To mitigate this, we add another function that does one final sweep over the matrix and sorts its rows, while also classifying the columns of the matrix into ones that have a corresponding pivotal row, and those that do not. This classification is crucial for e.g. solving systems of linear equations, as pivotal columns/variables allow us to determine a particular solution to the system, while the free variables allow us to find the basis in the kernel of the matrix, and thus describe all general solutions to the linear system.

So, we end up with a function `echelonize`

that does both gaussian elimination and the consequent sorting:

```
template<gauss_mode mode = normal>
auto echelonize(size_t lim) {
return gauss<mode>().sort_classify(lim);
}
template<gauss_mode mode = normal>
auto echelonize() {
return echelonize<mode>(m());
}
```

Here `lim`

is the number of columns/variables of interest, importance of which we will see later.
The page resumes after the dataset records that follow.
-- ==== Sys2Proof/Tests/Slice0.lean ====
section
/-! SUPPORT. Tests. Expected results are the spec's own vectors (`spec/95_test_vectors.md`, named in
each comment) or words written out from the tables of `spec/30_encoding.md`. The second half shows,
for every statement of `Obligations.lean` that has hypotheses, values that meet them. -/

namespace Sys2Proof.Tests

open Sys2Proof Sys2Proof.Machine Sys2Proof.Safety

/-- The block after reset with one request presented. -/
def present (ovfEn : Bool) (fmt op : BitVec 2) (a b c : Word32) : State :=
  { State.reset with host := [.request ⟨ovfEn, fmt, op, a, b, c⟩] }

/-- The responses pending after one step; none where the step stops. -/
def answered (s : State) : Option (List Response) :=
  match step s with
  | .next t => some t.pending
  | .fault _ => none
  | .refused _ => none

/-! ### WellFormed: each check refuses an ill-formed term -/

theorem test_reserved_op_is_ill_formed : cmdOpLegal 0b00011#5 = false := by decide
theorem test_reserved_fmt_is_ill_formed : cmdFmtLegal 0b01100#5 = false := by decide
theorem test_widen_fp32_is_ill_formed : cmdFp32Legal 0b00001#5 = false := by decide
theorem test_narrow_fp32_is_ill_formed : opFmtLegal .narrow .fp32 = false := by decide
theorem test_the_checks_refuse_the_command :
    cmdWellFormed 0b00011#5 = false ∧ cmdWellFormed 0b01100#5 = false ∧
      cmdWellFormed 0b00001#5 = false ∧ cmdWellFormed 0b10010#5 = false := by decide
theorem test_fourteen_commands_are_legal :
    ((List.range 32).filter fun w => cmdWellFormed (BitVec.ofNat 5 w)).length = 14 := by decide

/-! ### Decode: words written out from R34 and R39 -/

theorem test_decode_fmaFp32 : decode 0b00000#5 = .ok (.fmaFp32 false) := by decide
theorem test_decode_fmaFp16_ovf : decode 0b10100#5 = .ok (.fmaFp16 true) := by decide
theorem test_decode_fmaBf16 : decode 0b01000#5 = .ok (.fmaBf16 false) := by decide
theorem test_decode_widenFp16 : decode 0b00101#5 = .ok (.widenFp16 false) := by decide
theorem test_decode_widenBf16_bit4 : decode 0b11001#5 = .ok (.widenBf16 true) := by decide
theorem test_decode_narrowFp16 : decode 0b00110#5 = .ok (.narrowFp16 false) := by decide
theorem test_decode_narrowBf16 : decode 0b01010#5 = .ok (.narrowBf16 false) := by decide
theorem test_decode_reserved_op : decode 0b01111#5 = .error (.reservedOp 0b01111#5) := by decide
theorem test_decode_reserved_fmt : decode 0b11101#5 = .error (.reservedFmt 0b11101#5) := by decide
theorem test_decode_widen_fp32 : decode 0b10001#5 = .error (.fp32NotNarrow 0b10001#5) := by decide
theorem test_table_word_above_the_port : decodeTableWord 8 0x24 = none := by decide
theorem test_assembler_name : asmName .fmaFp16Ovf = "FMA.FP16.OVF" := by decide

/-! ### One step of each operation -/

/-- V-FMA32-12 with `CMD = 0x10` (V-FMA32-30): not fused, and the bit is ignored. -/
theorem test_fmaFp32_product_overflows_first :
    answered (present true 0#2 0#2 0x7F7FFFFF#32 0x40000000#32 0xFF7FFFFF#32)
      = some [.ok 0x7F800000#32] := by decide +kernel

/-- V-FMA32-11. -/
theorem test_fmaFp32_two_roundings :
    answered (present false 0#2 0#2 0x40490FDB#32 0x402DF854#32 0x3FB504F3#32)
      = some [.ok 0x411F435E#32] := by decide +kernel
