-- ==== Sys2Proof/Machine/RegMap.lean ====
section
/-!
DEFINITION. The register maps of every block: one field constant per row of the spec's register tables
(chapters 02 to 21), and, per block kind, the list of its fields with access code, write guard and reset value.
-/

namespace Sys2Proof.Machine

/-- The kinds of block of R40 and R692. -/
inductive Kind where
  | custody | lamplighter | fuse | power | beat | ltime | timer | hbmc | memcrypt | shuttle | glimmer | laser | reed | hostport | apc | netio | hub | seam | partition | loom
  deriving DecidableEq, Repr

/-- A field of a 32-bit register: the register's offset in its page, and the bits [hi:lo]. -/
structure Fld where
  off : Nat
  hi : Nat
  lo : Nat
  deriving DecidableEq, Repr

/-- Register access codes (R7). -/
inductive Acc where
  | ro | rw | rws | w1s | w1c | wo | rc
  deriving DecidableEq, Repr

/-- Who may write a field: any requester that passes R55 (`any`); custody requesters, other writes ignored
(`custody`) or refused (`custodyRef`); Lantern, other custody writes refused and the rest ignored (R552, `lantern`);
custody and device requesters (`custDev`); a mechanism register of R30, whose writes are ignored in basic control
(`policy`); only under clock source SOFTWARE (R160, `software`). -/
inductive Guard where
  | any | custody | custodyRef | lantern | custDev | policy | software
  deriving DecidableEq, Repr

/-- One field of a register map; `n` registers at `stride` bytes repeat it. -/
structure FldRow where
  fld : Fld
  n : Nat
  stride : Nat
  acc : Acc
  guard : Guard
  reset : Nat
  deriving DecidableEq, Repr

/-! ## The fields -/
namespace F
**sort_classify implementation**

#### Implementing some standard operations

Now that we have the code above, we can find matrix rank, determinant or the inverse matrix in a uniform short manner:

```
size_t rank() const {
if(n() > m()) {
return T().rank();
}
return size(matrix(*this).echelonize()[0]);
}
base det() const {
assert(n() == m());
matrix b = *this;
b.echelonize();
base res = 1;
for(size_t i = 0; i < n(); i++) {
res *= b[i][i];
}
return res;
}
std::optional<matrix> inv() const {
assert(n() == m());
matrix b = *this | eye(n());
if(size(b.echelonize<reverse>(n())[0]) < n()) {
return std::nullopt;
}
for(size_t i = 0; i < n(); i++) {
b[i] *= base(1) / b[i][i];
}
return b.submatrix(std::slice(0, n(), 1), std::slice(n(), n(), 1));
}
```

Note that for inverse matrix calculation, we used two new sub-routines:

- Operator
`|`

for matrix concatenation:`A | B`

appends all rows of`B`

to rows of`A`

. `submatrix(x, y)`

takes two std::slice, and returns a submatrix of rows and columns indexed by`x`

and`y`

correspondingly.

Together, these two functions allow us to implement inverse matrix computation in a very natural way that mirrors the standard algorithm:

To compute an inverse matrix $$$A^{-1}$$$, take a block matrix $$$A | I_n$$$ and transform it into $$$I_n | B$$$ using only row operations, then $$$B = A^{-1}$$$.

Thinking this way also largely helped me when implementing Frobenius form via the algorithm described by Elegia's alt account, as I simply appended an extra vector to each of "random" vectors to keep track of linear combinations they form during basis reduction.

### Conclusion

As you see, we got a top performing matrix library, while not really caring about performance in the implementation of actual linear algebraic operations, which allowed us to keep these implementations reasonably simple and elegant. Moreso, even where the performance actually mattered (vector FMA), we managed to only utilize the high level auto-vectorization idea to get a top-performing solution, which marks how useful even very superficial understanding of modern high performance computing can make a difference, *even* when you are not ready to go the extra mile to dive deeper into it.